The pictures showed gaunt, starving babies from a place called Biafra, which George Harrison had taken a liking to. Biafra was created when a tribe called the Ibo, prominent around the Niger River Delta, seceded in 1967 from the West African nation of Nigeria. The Nigerian army, after initial setbacks, laid siege to the Ibo who, in their desperation, appealed to the rest of the world for help. (This had the perverse effect of prolonging the war—it lasted more than two years—and adding immensely to the causalities.) The plight of Biafrans captured Harrison’s conscience and gave birth to a new pattern in pop culture: the singer who cared about the Fate of the Earth and then held a benefit concert to prove it.

Harrison’s concert brought great attention to the cause of the Ibo, giving birth to another iron law of pop culture: The defining images of the South, or of Africa at least, are often constructed by the singers and poets of the North … and then fed back to the South. The frantic race by rockers to find their own causes among the wretched of the earth almost obscures the fact that the poor of the developing world have their own singers and songs.

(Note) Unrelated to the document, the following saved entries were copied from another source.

-- ==== Sys2Proof/Tests/Slice0.lean ====
section
/-!
SUPPORT. Tests of the model: ill-formed commands, the bytes of frames, the spec's worked figures, one step of a command on a small
part, and for every statement with hypotheses a part and operands that meet them.
-/
set_option Elab.async false

namespace Sys2Proof.Tests
open Sys2Proof.Machine

/-! ## Well-formed commands -/

/-- A block of silence on a lane. -/
def quietLane (c : Chain) (lane : Nat) : LaneAudio := ⟨c, lane, List.replicate 16 0⟩

theorem test_longPayloadRefused : (Instr.ping 0 (List.replicate 251 0)).wf = false := by decide +kernel
theorem test_longestPayloadAccepted : (Instr.ping 0 (List.replicate 250 0)).wf = true := by decide +kernel
theorem test_catalogueKindIsNotUnknown : (Instr.unknownKindRequest 0x3E 0 []).wf = false := by decide +kernel
theorem test_longUnknownPayloadRefused : (Instr.unknownKindRequest 0x3F 0 (List.replicate 251 0)).wf = false := by decide +kernel
theorem test_unknownKindAccepted : (Instr.unknownKindRequest 0x3F 0 []).wf = true := by decide +kernel
theorem test_laneEightRefused : (Instr.blockCompletion [quietLane .A 8] []).wf = false := by decide +kernel
theorem test_fifteenSamplesRefused :
    (Instr.blockCompletion [⟨.A, 0, List.replicate 15 0⟩] []).wf = false := by decide +kernel
theorem test_laneTwiceRefused : (Instr.blockCompletion [quietLane .A 0, quietLane .A 0] []).wf = false := by decide +kernel
theorem test_laneOfBothChainsAccepted :
    (Instr.blockCompletion [quietLane .A 0, quietLane .B 0] []).wf = true := by decide +kernel
theorem test_fallingPositionsRefused : (Instr.blockCompletion [] [4, 3]).wf = false := by decide +kernel
theorem test_positionSeventeenRefused : (Instr.blockCompletion [] [0, 17]).wf = false := by decide +kernel
theorem test_risingPositionsAccepted : (Instr.blockCompletion [] [0, 3, 3, 16]).wf = true := by decide +kernel

/-! ## Frames -/

/-- The characters "123456789", for which the check of R190 is 0x29B1. -/
def digits : List Byte := [0x31, 0x32, 0x33, 0x34, 0x35, 0x36, 0x37, 0x38, 0x39]

theorem test_check : crc16 digits = 0x29B1 := by decide +kernel
theorem test_checkOfNothing : crc16 [] = 0xFFFF := by decide +kernel
theorem test_frameWithoutPayload : (frameBytes ⟨0x02, 0x11, []⟩).take 4 = [0xA5, 0x00, 0x02, 0x11] := by decide +kernel
theorem test_framePayloadAndCheck : (frameBytes ⟨0x21, 0x07, [63]⟩).length = 7 := by decide +kernel
theorem test_closeFrame : commandOfFrame ⟨0x21, 0x07, [63]⟩ = .close 0x07 [63] := by decide +kernel
theorem test_unknownFrame : commandOfFrame ⟨0x3F, 0x07, [1]⟩ = .unknownKindRequest 0x3F 0x07 [1] := by decide +kernel
theorem test_highByteFirst : u32 0x01020304 = [1, 2, 3, 4] := by decide +kernel

/-! ## Small parts -/

/-- The part in a state of the machine. -/
def on (p : Part) : State := ⟨p, [], 0⟩

/-- The part after one command. -/
def after (c : Instr) (p : Part) : Part :=
  match exec c (on p) with
  | .next t => t.part
  | .fault _ => p
  | .refused _ => p

/-- The status and the fields of the reply that waits. -/
def replied (p : Part) : Option (Byte × List Byte) := p.link.reply.map fun r => (r.frame.kind, r.frame.payload)

/-- The notices in the queue. -/
def told (p : Part) : List Notice := p.link.notices.map QueuedNotice.notice

/-- The part right after a power-on reset with both straps low. -/
def fresh : Part := .reset .powerOn 0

The Ibo, for instance, are famously cultivated. Their members include Chinua Achebe, author of Africa’s most literary novel in English, Things Fall Apart, a haunting depiction of the collision between Ibo traditions and European imperialism. Notable for lacking a monarchy, the Ibo instead invested ultimate power in the political structures within each village, giving rise to a form of politics that anticipated the “town hall” democracy of New England. Participation extended to Ibo women, who became a formidable force in public life.

The British, used to getting their way with colonial Africans, were repeatedly stung by loud, angry and even violent protests against their policies by Ibo women. “When the character of the riots themselves is reviewed,” one British observer wrote, “the overwhelming impression is of the vigor and solidarity of the women.” In recent years, militant Ibo activists, in the face of growing tensions within an unmanageable Nigeria, have called for greater autonomy and even revived the secessionist dream.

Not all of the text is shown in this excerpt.